Please copy out the entries below exactly, beginning with the line that contains "reclaim : Option Nat" and ending with the line that contains "this cycle -/", and include nothing outside that span.

_ _ _ _

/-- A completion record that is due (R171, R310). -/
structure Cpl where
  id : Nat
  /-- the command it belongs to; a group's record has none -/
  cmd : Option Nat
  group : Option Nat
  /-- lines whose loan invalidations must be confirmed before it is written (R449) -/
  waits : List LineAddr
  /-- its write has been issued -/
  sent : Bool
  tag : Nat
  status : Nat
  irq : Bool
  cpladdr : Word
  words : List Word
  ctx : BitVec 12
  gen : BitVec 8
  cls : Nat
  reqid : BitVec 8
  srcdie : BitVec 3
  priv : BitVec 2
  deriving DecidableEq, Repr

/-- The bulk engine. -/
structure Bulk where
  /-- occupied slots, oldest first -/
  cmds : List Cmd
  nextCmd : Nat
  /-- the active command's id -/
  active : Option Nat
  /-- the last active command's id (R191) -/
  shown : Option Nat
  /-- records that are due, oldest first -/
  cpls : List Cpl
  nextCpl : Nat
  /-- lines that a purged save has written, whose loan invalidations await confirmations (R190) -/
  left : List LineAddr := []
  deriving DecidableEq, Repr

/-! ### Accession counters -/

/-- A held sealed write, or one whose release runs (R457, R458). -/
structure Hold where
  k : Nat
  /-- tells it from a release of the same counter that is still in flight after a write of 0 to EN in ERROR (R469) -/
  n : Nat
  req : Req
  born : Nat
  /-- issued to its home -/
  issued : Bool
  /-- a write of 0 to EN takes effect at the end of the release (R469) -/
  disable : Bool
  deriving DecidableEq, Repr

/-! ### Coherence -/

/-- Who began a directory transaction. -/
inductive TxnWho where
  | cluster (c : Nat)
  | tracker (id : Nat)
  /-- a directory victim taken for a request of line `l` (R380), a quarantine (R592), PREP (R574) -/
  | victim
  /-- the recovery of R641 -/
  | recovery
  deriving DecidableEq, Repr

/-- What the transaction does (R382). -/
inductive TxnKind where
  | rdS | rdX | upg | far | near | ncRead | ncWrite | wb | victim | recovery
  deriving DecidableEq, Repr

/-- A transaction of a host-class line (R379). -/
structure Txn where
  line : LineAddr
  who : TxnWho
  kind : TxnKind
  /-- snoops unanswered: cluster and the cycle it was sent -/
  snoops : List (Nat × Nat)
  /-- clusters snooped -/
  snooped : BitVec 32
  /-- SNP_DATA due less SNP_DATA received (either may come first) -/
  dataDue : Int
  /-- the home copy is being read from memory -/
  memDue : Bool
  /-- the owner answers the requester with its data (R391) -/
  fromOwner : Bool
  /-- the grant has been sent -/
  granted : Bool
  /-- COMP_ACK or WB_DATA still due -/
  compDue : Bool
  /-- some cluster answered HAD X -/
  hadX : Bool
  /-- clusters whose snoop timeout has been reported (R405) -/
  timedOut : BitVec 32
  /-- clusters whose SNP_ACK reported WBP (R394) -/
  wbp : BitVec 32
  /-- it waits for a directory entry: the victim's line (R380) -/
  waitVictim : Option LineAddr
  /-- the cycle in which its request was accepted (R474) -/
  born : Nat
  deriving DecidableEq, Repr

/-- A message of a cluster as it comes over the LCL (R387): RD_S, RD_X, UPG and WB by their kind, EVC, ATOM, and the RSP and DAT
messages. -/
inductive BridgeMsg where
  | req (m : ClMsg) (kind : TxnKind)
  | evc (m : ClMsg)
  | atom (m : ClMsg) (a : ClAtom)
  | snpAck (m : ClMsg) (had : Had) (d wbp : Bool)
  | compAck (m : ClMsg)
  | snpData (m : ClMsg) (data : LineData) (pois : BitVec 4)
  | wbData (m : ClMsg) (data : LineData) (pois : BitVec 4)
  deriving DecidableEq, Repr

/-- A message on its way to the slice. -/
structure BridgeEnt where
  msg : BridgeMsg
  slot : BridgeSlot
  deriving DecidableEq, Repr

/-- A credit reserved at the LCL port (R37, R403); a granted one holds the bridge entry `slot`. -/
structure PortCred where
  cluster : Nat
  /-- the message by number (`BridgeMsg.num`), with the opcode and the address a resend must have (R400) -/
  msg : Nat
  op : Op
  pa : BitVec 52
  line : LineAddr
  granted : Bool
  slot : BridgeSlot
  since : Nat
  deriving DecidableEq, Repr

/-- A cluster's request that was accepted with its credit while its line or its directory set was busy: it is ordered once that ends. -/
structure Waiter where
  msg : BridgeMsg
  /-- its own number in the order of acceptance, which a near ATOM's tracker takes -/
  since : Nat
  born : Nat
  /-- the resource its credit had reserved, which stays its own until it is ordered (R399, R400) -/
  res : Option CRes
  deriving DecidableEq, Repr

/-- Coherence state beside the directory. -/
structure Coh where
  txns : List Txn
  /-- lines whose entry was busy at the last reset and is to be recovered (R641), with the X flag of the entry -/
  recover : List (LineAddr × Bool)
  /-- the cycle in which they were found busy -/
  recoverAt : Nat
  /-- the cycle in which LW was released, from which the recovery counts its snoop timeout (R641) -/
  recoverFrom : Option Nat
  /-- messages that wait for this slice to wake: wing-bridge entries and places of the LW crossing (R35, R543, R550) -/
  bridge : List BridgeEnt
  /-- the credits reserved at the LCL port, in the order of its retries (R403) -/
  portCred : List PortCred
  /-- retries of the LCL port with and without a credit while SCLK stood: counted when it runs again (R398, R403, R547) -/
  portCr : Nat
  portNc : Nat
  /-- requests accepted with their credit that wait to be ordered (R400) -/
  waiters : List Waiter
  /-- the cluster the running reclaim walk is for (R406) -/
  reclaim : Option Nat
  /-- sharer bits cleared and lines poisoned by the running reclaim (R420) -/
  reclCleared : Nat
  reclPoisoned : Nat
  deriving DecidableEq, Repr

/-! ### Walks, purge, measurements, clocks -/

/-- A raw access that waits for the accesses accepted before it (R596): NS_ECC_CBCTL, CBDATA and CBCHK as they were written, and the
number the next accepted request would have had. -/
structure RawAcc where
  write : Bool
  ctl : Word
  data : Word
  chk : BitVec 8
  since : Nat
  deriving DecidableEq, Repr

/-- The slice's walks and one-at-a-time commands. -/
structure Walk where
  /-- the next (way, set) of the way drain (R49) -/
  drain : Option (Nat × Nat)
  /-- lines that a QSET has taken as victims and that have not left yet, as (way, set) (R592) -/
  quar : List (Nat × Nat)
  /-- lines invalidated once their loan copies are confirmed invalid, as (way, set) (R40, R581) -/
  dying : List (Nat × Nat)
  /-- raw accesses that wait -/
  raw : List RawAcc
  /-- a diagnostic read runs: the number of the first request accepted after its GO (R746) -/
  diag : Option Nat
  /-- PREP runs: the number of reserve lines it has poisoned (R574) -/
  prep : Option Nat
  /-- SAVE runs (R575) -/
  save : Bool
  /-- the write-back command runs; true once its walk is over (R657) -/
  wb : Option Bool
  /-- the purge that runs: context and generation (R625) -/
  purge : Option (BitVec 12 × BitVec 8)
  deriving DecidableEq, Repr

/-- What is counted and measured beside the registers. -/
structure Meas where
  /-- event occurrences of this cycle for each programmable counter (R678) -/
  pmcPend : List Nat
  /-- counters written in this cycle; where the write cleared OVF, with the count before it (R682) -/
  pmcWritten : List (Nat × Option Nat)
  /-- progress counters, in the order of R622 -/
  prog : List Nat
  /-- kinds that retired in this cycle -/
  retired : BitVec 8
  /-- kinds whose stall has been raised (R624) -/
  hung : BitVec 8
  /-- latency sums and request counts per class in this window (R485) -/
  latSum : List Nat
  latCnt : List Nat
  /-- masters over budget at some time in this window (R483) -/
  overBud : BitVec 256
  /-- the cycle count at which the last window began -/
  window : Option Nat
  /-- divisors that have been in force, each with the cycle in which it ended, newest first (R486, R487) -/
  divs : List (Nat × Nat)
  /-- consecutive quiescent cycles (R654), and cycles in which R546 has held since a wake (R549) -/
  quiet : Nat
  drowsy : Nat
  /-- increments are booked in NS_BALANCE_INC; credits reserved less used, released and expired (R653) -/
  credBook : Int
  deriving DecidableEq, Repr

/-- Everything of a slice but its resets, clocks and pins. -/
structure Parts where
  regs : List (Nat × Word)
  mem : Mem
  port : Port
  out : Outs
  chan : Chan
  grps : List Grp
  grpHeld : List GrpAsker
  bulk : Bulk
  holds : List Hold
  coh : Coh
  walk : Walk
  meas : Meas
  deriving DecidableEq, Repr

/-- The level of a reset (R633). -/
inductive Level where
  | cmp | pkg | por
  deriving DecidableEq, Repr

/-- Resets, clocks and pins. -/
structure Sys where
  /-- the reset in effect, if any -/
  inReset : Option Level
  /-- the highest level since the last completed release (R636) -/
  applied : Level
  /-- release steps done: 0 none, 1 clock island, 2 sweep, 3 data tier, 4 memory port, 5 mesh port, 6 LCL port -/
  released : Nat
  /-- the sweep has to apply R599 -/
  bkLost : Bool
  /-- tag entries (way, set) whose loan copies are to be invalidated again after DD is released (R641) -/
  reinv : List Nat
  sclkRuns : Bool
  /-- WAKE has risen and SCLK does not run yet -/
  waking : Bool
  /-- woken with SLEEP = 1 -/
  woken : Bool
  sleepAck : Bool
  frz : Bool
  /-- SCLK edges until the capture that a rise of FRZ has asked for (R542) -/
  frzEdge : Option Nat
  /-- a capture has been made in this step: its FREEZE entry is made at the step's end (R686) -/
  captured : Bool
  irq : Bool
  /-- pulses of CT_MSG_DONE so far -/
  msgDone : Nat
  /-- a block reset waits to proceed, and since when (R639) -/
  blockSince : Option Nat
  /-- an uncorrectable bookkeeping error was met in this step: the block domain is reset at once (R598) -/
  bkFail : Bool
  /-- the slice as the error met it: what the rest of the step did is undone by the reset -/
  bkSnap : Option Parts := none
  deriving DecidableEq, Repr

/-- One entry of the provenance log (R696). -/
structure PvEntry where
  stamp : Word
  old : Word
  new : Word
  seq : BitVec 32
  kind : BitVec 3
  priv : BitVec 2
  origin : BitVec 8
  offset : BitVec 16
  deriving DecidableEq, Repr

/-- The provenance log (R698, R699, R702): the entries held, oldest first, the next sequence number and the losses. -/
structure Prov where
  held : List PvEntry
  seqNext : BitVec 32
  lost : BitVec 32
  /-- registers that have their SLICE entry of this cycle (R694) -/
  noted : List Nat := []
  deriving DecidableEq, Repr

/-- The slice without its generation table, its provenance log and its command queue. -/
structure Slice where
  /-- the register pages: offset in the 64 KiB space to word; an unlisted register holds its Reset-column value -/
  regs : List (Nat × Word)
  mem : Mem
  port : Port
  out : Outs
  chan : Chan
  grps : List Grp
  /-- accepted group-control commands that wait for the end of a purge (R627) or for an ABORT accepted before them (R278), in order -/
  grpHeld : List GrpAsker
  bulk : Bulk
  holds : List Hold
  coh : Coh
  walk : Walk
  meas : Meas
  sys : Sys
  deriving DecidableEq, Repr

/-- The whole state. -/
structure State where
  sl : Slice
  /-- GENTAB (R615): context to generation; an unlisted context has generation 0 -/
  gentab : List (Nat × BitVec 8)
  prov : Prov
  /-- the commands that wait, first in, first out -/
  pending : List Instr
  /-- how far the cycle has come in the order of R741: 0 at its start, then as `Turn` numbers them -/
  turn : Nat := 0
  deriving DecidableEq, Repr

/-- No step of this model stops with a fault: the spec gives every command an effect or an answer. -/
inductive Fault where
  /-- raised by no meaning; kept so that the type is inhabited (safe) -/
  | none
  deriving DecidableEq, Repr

_ _ _ _

→ **SOLVED PROBLEM**:
  reclaim : Option Nat
  /-- sharer bits cleared and lines poisoned by the running reclaim (R420) -/
  reclCleared : Nat
  reclPoisoned : Nat
  deriving DecidableEq, Repr

/-! ### Walks, purge, measurements, clocks -/

/-- A raw access that waits for the accesses accepted before it (R596): NS_ECC_CBCTL, CBDATA and CBCHK as they were written, and the
number the next accepted request would have had. -/
structure RawAcc where
  write : Bool
  ctl : Word
  data : Word
  chk : BitVec 8
  since : Nat
  deriving DecidableEq, Repr

/-- The slice's walks and one-at-a-time commands. -/
structure Walk where
  /-- the next (way, set) of the way drain (R49) -/
  drain : Option (Nat × Nat)
  /-- lines that a QSET has taken as victims and that have not left yet, as (way, set) (R592) -/
  quar : List (Nat × Nat)
  /-- lines invalidated once their loan copies are confirmed invalid, as (way, set) (R40, R581) -/
  dying : List (Nat × Nat)
  /-- raw accesses that wait -/
  raw : List RawAcc
  /-- a diagnostic read runs: the number of the first request accepted after its GO (R746) -/
  diag : Option Nat
  /-- PREP runs: the number of reserve lines it has poisoned (R574) -/
  prep : Option Nat
  /-- SAVE runs (R575) -/
  save : Bool
  /-- the write-back command runs; true once its walk is over (R657) -/
  wb : Option Bool
  /-- the purge that runs: context and generation (R625) -/
  purge : Option (BitVec 12 × BitVec 8)
  deriving DecidableEq, Repr

/-- What is counted and measured beside the registers. -/
structure Meas where
  /-- event occurrences of this cycle for each programmable counter (R678) -/
  pmcPend : List Nat
  /-- counters written in this cycle; where the write cleared OVF, with the count before it (R682) -/
  pmcWritten : List (Nat × Option Nat)
  /-- progress counters, in the order of R622 -/
  prog : List Nat
  /-- kinds that retired in this cycle -/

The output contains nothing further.